* _WHAT NEEDS TO BE DONE_: Give only the number of lines in the following entries where "that" appears.

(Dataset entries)
========================================================================
/-- A task journal entry (Table 13-9) with its output-log chain in ordinal order and its cursor. -/
structure TaskJrn where
  taskId   : BitVec 48
  desc     : List Byte
  dtDispatch : Word
  strider  : Nat
  /-- physical strider that runs it -/
  phys     : StrId
  replays  : Nat
  pending  : Bool
  log      : List LogRec
  cursor   : Nat
  /-- RECV entries held, and how many of them this run has returned -/
  recv     : List (Nat × List Byte)
  returned : Nat
  deriving DecidableEq, Repr

/-- What a basin holds beside its registers: home agent, ring, dispatcher and task journal. -/
structure BasinSt where
  home     : Tab HomeLine
  nextAlloc : Nat
  flights  : List Flight
  /-- messages sent so far -/
  nextSeq  : Nat
  nacked   : List Nacked
  nextTicket : Nat
  queues   : Tab Queue
  /-- last queue served at each priority (R343) -/
  rotate   : Tab Nat
  nextTask : Nat
  jrn      : List TaskJrn
  /-- tasks that ended with no strider left (R392) and whose end message no queue has taken yet: end reason and last refusal -/
  ends     : List (BitVec 48 × Nat × Word)
  stopping : Bool
  /-- DT of the loss, while tasks wait for BASIN_REPLAY -/
  lostAt   : Option Word
  deriving DecidableEq, Repr

/-- An entry of the region table (Table 12-4), by the window registers it is read into. -/
structure Region where
  valid : Bool
  base  : BitVec 20
  limit : BitVec 20
  mir   : Bool
  ilv   : BitVec 2
  ch0   : BitVec 3
  coff  : BitVec 17
  cache : Bool
  owner : BitVec 2
  shared : Bool
  init  : Bool
  code  : Bool
  deriving DecidableEq, Repr

/-- What a memory controller holds beside its registers (R344 to R371). -/
structure McSt where
  /-- read and write eye of each lane, by rank × 10 + lane (R349) -/
  eyes     : Tab (Nat × Nat)
  /-- ranks whose delays passed a commanded retrain since TRAIN_T was recorded (R351) -/
  retrained : List Nat
  /-- logical ranks moved to a spare for good: (source, target) physical ranks, oldest first (R367) -/
  moved    : List (Nat × Nat)
  /-- migration in progress: source, target, next block -/
  mig      : Option (Nat × Nat × Nat)
  /-- the spare map commit requested and not yet applied (R366) -/
  spareReq : Bool
  scrubBlk : Nat
  drifted  : Bool
  nextRank : Nat
  /-- serials of the DIMMs that hold the ranks, as the SPD gave them (R345) -/
  serials  : List Word
  /-- the rank that the commanded retrain in progress trains, as it started (R40) -/
  trainRank : Nat
  /-- EN written 0 and the stopped state not yet reached (Table 12-10) -/
  stopping : Bool
  deriving DecidableEq, Repr

/-- The device's DRAM and region table. Bytes and poison are held by device address and word address; a region's
initialisation clears them. -/
structure DramSt where
  bytes   : Tab Byte
  poison  : Tab Bool
  /-- valid-map bits by block (R360) -/
  vmap    : Tab Bool
  regions : Tab Region
  /-- entry being initialised and the channel whose window started it -/
  filling : Option (Nat × Nat)
  deriving DecidableEq, Repr

/-- A fault record (Table 13-4). -/
structure Record where
  dt     : Word
  device : Nat
  block  : Nat
  inst   : Nat
  bit    : Nat
  cls    : Nat
  final  : Nat
  esc    : Bool
  ovf    : Bool
  rseq   : Nat
  addr   : Nat
  info   : Nat
  detail : Nat
  deriving DecidableEq, Repr

/-- A class D or S consequence still to be carried out (R376, R396). -/
inductive Due where
  | pondLost (p : Nat)
  | striderRetired (p slot : Nat)
  | basinLost (b : Nat)
  | chanDown (n : Nat)
  | mcDown (c : Nat)
  | laneFenced (k : Nat)
  | axisLost (n : Nat)
  | portLost (m : Nat)
  | tierDown (t : Nat)
  | failover
  | safe (cause block inst : Nat)
  | fault (blk inst bit addr info detail : Nat)
  /-- a tier port has reached UP, in a retrain episode or not (R466, R477); the child on a tier port goes to sleep (R490) -/
  | joined (t : Nat) (retrain : Bool)
  | slept (t : Nat)
  /-- a warm (1) or device (2) reset of DEV.RESET or RST_CTL.KIND (R492) -/
  | reset (kind : Nat)
  deriving DecidableEq, Repr

/-- An escalation not yet acknowledged (R375): the unit (block, instance), the class escalated into, and the bits that
caused it and are still to be acknowledged. -/
structure Esc where
  unit : Nat × Nat
  cls  : Nat
  bits : List Nat
  deriving DecidableEq, Repr

/-- A set fault bit waiting to be acknowledged (R373): the bit, the class it acted as, and the DT at which its recovery
completed (none while it has not). -/
structure AckDue where
  blk  : Nat
  inst : Nat
  bit  : Nat
  cls  : Nat
  at_  : Option Word
  deriving DecidableEq, Repr

/-- An entry of the retirement record (R401). -/
inductive Retired where
  | slot (p s : Nat)
  | pond (p : Nat)
  | rank (c r : Nat) (serial : Word)
  deriving DecidableEq, Repr

/-- What the service complex holds beside its registers (R372 to R405). -/
structure SvcSt where
  escs     : List Esc
  /-- class C and R records of this housekeeping period, oldest first -/
  waiting  : List Record
  /-- the last 4,096 records, newest first (R379) -/
  kept     : List Record
  rseq     : Nat
  /-- set bits not yet acknowledged -/
  acks     : List AckDue
  /-- the retirement record, oldest first, with the DT of each entry (R401) -/
  retired  : List (Retired × Word)
  /-- safe state: DT of PFW_N fall, whether the safe state came first, DT of the first SAFE frame -/
  pfwAt    : Option Word
  firstSafe : Option Word
  /-- free output-log records and the next free journal index -/
  xjNext   : Nat
  olUsed   : Nat
  /-- free replays: ponds lost whose tasks wait for TARN_REPLAY -/
  tarnDue  : List (Nat × Word)
  deriving DecidableEq, Repr

/-- A customer slot of the OTP (R406, R412). -/
structure Slot where
  hash    : List Byte
  prog    : Bool
  revoked : Bool
  deriving DecidableEq, Repr

/-- A measurement log entry (Table 14-5); its index is its place. -/
structure Measure where
  type   : Nat
  dt     : Word
  digest : List Byte
  deriving DecidableEq, Repr

/-- What the security block, the OTP and the secure store hold beside the registers (R406 to R427). -/
structure SecSt where
  slots    : Tab Slot
  arb      : Nat
  otpLock  : Bool
  /-- keys of KEYED pages -/
  keys     : Tab (List Byte)
  /-- words of the system secret, first written first -/
  secret   : List Word32
  rngReady : Nat
  rngBack  : Option Word
  lastSeed : Word
  shaMsg   : List Byte
  shaOut   : List Byte
  shaIdx   : Nat
  log      : List Measure
  running  : List Byte
  count    : Nat
  ovf      : Bool
  /-- attestation: next unused index of the block in use, and the resume cell of the store (R416) -/
  sigNext  : Option Nat
  cell     : Option Nat
  /-- public keys certified for successors, oldest first -/
  certs    : List (List Byte)
  slotCtr  : Tab Nat
  boots    : Nat
  chal     : Option (List Byte × Word)
  /-- SEC_CTL.EN written 0 and the stopped state not yet reached -/
  stopping : Bool
  deriving DecidableEq, Repr

/-- A queue pair (R434 to R438). -/
structure QPair where
  sqBase   : Nat
  cqBase   : Nat
  size     : Nat
  prio     : Nat
  vector   : Nat
  ccount   : Nat
  ctime    : Nat
  sqHead   : Nat
  sqTail   : Nat
  cqHead   : Nat
  cqTail   : Nat
  phase    : Bool
  err      : Bool
  deleting : Bool
  /-- CQ entries written and not signalled, and DT of the oldest -/
  unsent   : Nat
  oldest   : Word
  deriving DecidableEq, Repr

/-- What a host command waits for after it has started. -/
inductive HostWait where
  | none
  /-- the commits of the blocks with these status registers, which it wrote (R48) -/
  | commit (regs : List Nat)
  /-- a queue that HOST.QDELETE deletes -/
  | queue (q : Nat)
  | region (c : Nat)
  | maint (ponds : List Nat)
  | march (p : Nat)
  | retrain (c : Nat) (ranks : List Nat) (failed : Nat)
  | channels (ns : List Nat) (en : Bool)
  | port (t : Nat) (en : Bool) (since : Word)
  | page (k : Nat)
  | power (target : Nat)
  | spare (c : Nat)
  | routed (dev : Nat)
  deriving DecidableEq, Repr

/-- An accepted host command that has not completed (R443): its queue, packet, the devices whose final entry is still to
come, its start, and what it waits for. -/
structure HostCmd where
  sq      : Nat
  order   : Nat
  sqhd    : Nat
  opcode  : Nat
  rbuf    : Bool
  ordered : Bool
  target  : Nat
  tag     : Word32
  /-- the 32 header bytes as fetched, which a CMD message carries (Table 16-5) -/
  head    : List Byte
  rlen    : Nat
  raddr   : Nat
  params  : List Byte
  started : Bool
  /-- workers to which its CMD message has been sent (R469) -/
  sent    : List Nat
  wait    : HostWait
  /-- devices still to answer; device 0 is the manager itself -/
  devices : List Nat
  /-- the command came over TP0 (R469): its answer is a REPLY -/
  routed  : Bool
  deriving DecidableEq, Repr

/-- The host fault log (R454). -/
structure LogBuf where
  n     : Nat
  base  : Nat
  head  : Nat
  tail  : Nat
  count : Nat
  seen  : Word32
  deriving DecidableEq, Repr

/-- What the HOST block holds beside its registers. -/
structure HostSt where
  pairs    : Tab (Option QPair)
  accepted : List HostCmd
  nextOrder : Nat
  /-- rotation within each priority level: last queue served -/
  rotate   : Tab Nat
  log      : Option LogBuf
  stats    : Tab Nat
  msixOn   : Bool
  masked   : Tab Bool
  msixPend : Tab Bool
  d3       : Bool
  /-- host writes and messages held while in D3hot -/
  held     : List (Nat × List Byte)
  expOff   : Bool
  /-- prefetched words of the data port: address and value, with poison; DT of the last read -/
  prefetch : List (Nat × Word32 × Bool)
  lastDp   : Word
  dmaBad   : List (Nat × Nat)
  headWord : Word32
  /-- HOST_CTL.EN written 0 and the stopped state not yet reached (R457) -/
  stopping : Bool
  /-- loaded patterns (R159): PAT_ID, descriptor address, tiles, bytes -/
  patterns : List (Nat × Nat × Nat × Nat)
  /-- areas of retired patterns not yet freed (R159): address, bytes, and the tasks, by basin, dispatched before the drop -/
  dropped  : List (Nat × Nat × List (Nat × BitVec 48))
  /-- the last BAR2 write: its register, what that register read before it, and its DT (R29) -/
  bar2Old  : Option (Nat × Word32 × Word)
  deriving DecidableEq, Repr

/-- A message waiting to leave or in progress on a tier port (R462, R463): class, type, route, number, body, poisoned words
and bytes sent. -/
structure OutMsg where
  cls   : Nat
  mtype : Nat
  route : BitVec 16
  msgId : BitVec 16
  body  : List Byte
  poison : List Nat
  sent  : Nat
  deriving DecidableEq, Repr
========================================================================
* _RESPONSE_: 8